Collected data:
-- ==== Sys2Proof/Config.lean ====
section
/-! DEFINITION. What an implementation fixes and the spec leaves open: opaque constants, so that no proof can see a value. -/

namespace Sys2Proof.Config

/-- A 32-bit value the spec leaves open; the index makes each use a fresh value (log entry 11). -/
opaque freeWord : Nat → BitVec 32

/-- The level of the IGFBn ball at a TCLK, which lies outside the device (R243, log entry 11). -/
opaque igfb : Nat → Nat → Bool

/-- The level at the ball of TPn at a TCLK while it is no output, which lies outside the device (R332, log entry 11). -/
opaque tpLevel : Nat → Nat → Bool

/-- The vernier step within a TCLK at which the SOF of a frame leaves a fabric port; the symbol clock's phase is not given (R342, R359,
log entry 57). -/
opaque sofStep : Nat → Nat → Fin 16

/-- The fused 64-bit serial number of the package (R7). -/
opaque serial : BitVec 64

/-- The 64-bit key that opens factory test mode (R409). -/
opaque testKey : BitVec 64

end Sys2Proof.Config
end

---

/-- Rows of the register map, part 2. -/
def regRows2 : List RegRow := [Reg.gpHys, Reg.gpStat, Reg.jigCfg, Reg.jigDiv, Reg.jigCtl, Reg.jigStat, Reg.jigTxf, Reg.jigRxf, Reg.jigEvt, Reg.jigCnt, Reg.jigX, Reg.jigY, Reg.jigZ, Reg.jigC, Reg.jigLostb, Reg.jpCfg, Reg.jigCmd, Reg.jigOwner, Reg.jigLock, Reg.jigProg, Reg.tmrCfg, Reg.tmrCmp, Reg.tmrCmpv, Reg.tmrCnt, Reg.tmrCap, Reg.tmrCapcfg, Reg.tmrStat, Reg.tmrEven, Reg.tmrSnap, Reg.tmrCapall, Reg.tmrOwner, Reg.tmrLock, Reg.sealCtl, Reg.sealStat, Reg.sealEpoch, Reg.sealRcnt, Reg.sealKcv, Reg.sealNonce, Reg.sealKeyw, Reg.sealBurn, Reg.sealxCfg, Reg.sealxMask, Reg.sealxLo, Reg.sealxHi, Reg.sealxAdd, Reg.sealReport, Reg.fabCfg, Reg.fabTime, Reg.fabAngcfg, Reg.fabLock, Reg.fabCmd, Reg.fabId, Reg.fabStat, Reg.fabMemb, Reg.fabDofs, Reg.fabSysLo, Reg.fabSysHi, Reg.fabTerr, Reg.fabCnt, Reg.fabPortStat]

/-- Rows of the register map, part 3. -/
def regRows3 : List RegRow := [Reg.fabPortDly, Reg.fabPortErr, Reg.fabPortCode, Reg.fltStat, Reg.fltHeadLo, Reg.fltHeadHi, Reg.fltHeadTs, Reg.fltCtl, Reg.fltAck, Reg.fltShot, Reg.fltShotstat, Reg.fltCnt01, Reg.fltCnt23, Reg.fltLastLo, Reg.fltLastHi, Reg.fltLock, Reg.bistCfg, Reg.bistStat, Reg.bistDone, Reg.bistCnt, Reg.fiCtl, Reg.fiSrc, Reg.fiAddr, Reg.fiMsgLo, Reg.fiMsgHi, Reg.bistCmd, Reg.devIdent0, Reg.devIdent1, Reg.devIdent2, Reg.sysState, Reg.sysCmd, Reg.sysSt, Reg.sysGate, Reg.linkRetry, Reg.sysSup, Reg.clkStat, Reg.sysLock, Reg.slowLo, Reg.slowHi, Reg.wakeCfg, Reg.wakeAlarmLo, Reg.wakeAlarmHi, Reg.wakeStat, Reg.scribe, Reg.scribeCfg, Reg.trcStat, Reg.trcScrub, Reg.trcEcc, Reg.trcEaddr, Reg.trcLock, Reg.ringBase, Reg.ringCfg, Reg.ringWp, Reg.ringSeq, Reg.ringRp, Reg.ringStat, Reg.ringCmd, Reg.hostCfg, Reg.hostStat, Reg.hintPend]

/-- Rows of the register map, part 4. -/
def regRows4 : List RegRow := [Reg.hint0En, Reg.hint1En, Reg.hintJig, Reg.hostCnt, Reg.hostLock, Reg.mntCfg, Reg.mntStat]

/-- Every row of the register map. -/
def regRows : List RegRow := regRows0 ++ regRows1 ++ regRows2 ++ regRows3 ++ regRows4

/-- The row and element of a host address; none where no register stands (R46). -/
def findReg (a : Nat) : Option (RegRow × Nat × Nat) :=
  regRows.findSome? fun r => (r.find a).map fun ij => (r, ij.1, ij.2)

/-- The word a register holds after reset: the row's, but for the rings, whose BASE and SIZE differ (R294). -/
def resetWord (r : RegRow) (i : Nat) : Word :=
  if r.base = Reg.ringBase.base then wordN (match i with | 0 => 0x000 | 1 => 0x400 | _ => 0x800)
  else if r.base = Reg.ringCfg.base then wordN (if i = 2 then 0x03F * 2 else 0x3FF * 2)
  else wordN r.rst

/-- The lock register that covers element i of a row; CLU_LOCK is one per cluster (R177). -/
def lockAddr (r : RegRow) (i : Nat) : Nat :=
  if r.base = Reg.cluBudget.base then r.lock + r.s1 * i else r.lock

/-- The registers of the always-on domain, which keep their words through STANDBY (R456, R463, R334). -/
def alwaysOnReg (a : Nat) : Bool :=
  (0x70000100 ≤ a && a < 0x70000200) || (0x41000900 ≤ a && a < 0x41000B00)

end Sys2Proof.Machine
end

---

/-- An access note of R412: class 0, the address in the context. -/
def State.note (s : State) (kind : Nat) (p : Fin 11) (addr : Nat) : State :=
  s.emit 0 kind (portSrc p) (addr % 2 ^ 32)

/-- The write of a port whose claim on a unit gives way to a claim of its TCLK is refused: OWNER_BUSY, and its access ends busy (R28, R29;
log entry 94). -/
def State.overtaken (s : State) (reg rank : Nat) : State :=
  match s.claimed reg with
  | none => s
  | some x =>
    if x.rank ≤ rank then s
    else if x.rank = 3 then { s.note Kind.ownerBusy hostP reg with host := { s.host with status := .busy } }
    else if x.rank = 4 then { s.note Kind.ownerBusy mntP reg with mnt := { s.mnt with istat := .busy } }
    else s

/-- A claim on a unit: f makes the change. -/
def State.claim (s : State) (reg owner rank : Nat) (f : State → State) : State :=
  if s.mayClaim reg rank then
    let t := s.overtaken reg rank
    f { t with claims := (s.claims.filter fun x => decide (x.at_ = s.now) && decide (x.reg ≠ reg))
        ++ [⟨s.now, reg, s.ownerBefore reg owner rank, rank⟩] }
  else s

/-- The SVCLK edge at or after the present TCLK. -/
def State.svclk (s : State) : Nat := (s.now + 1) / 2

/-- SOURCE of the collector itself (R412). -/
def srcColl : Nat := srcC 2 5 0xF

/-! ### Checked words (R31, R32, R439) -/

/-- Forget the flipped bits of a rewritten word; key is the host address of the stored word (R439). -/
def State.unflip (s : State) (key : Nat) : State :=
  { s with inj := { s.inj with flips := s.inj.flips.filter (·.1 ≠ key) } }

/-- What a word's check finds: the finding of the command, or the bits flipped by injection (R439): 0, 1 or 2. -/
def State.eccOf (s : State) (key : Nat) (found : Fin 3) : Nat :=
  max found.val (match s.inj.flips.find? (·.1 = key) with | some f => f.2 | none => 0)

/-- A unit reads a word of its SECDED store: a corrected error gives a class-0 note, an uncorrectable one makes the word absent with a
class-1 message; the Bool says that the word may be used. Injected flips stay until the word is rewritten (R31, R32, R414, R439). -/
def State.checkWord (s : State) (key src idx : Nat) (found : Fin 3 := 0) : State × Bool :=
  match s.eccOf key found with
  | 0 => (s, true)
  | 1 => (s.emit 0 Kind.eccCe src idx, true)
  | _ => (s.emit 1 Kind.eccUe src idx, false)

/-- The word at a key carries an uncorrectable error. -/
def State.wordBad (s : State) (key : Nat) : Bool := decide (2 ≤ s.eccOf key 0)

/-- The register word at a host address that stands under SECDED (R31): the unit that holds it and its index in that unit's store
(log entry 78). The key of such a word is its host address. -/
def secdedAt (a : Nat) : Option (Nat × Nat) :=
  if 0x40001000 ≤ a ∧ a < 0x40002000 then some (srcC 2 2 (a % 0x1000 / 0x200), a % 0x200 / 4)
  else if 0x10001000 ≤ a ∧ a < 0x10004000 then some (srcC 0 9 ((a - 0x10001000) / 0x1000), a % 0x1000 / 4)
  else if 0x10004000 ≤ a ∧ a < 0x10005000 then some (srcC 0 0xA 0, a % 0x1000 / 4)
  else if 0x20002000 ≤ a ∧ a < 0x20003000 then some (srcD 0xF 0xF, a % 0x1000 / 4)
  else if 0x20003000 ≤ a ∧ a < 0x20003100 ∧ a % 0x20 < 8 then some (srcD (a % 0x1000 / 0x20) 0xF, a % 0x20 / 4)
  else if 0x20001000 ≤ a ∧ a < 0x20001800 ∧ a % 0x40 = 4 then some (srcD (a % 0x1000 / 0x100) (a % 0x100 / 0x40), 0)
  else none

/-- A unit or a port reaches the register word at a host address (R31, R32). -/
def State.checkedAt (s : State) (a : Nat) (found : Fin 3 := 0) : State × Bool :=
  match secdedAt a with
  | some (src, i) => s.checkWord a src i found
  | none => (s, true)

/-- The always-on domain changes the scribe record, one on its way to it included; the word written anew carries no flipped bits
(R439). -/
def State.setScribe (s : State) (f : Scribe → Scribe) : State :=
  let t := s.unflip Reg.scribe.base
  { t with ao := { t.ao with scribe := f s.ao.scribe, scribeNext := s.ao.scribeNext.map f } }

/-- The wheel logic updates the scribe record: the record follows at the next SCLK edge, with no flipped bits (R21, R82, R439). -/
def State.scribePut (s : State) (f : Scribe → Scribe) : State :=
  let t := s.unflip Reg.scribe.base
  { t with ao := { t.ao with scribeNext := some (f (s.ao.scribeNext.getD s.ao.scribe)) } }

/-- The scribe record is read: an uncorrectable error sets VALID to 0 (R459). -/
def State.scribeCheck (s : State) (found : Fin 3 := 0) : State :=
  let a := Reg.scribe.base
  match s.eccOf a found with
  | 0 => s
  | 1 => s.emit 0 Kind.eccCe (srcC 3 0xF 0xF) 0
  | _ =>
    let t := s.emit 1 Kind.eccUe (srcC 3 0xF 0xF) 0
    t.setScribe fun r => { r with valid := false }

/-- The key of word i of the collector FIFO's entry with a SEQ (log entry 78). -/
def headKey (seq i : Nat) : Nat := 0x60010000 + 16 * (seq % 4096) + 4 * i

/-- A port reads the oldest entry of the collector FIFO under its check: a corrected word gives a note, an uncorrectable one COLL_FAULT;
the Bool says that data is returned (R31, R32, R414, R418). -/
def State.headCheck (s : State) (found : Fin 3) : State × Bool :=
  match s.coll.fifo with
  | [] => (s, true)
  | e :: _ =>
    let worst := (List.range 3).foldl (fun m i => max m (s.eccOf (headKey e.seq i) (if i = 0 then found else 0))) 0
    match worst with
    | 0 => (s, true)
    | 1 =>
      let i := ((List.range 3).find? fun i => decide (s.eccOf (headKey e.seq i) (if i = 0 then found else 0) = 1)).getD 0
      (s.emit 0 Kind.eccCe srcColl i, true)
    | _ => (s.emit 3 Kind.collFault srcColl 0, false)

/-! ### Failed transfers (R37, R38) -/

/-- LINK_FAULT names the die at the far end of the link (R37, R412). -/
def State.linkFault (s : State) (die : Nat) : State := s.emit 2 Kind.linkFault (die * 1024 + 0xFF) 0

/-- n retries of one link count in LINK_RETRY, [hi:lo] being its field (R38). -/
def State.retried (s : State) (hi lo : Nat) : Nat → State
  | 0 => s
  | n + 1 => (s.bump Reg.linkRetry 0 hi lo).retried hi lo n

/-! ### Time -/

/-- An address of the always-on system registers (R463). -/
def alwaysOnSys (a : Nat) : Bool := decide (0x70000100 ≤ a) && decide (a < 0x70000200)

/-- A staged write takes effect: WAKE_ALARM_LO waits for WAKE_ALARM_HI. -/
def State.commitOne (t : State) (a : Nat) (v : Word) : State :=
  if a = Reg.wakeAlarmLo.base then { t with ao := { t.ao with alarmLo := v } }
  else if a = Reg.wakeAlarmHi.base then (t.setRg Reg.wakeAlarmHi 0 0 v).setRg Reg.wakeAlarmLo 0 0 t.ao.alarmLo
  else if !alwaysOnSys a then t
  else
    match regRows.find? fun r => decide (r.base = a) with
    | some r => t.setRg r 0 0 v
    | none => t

▶ [Problem details]: Only those lines of the entries above that run from the line containing "present TCLK. -/" to the line containing "s.inj with flips", both included, should be transcribed exactly.

▶ [Output of the task]:
/-- The SVCLK edge at or after the present TCLK. -/
def State.svclk (s : State) : Nat := (s.now + 1) / 2

/-- SOURCE of the collector itself (R412). -/
def srcColl : Nat := srcC 2 5 0xF

/-! ### Checked words (R31, R32, R439) -/

/-- Forget the flipped bits of a rewritten word; key is the host address of the stored word (R439). -/
def State.unflip (s : State) (key : Nat) : State :=
  { s with inj := { s.inj with flips := s.inj.flips.filter (·.1 ≠ key) } }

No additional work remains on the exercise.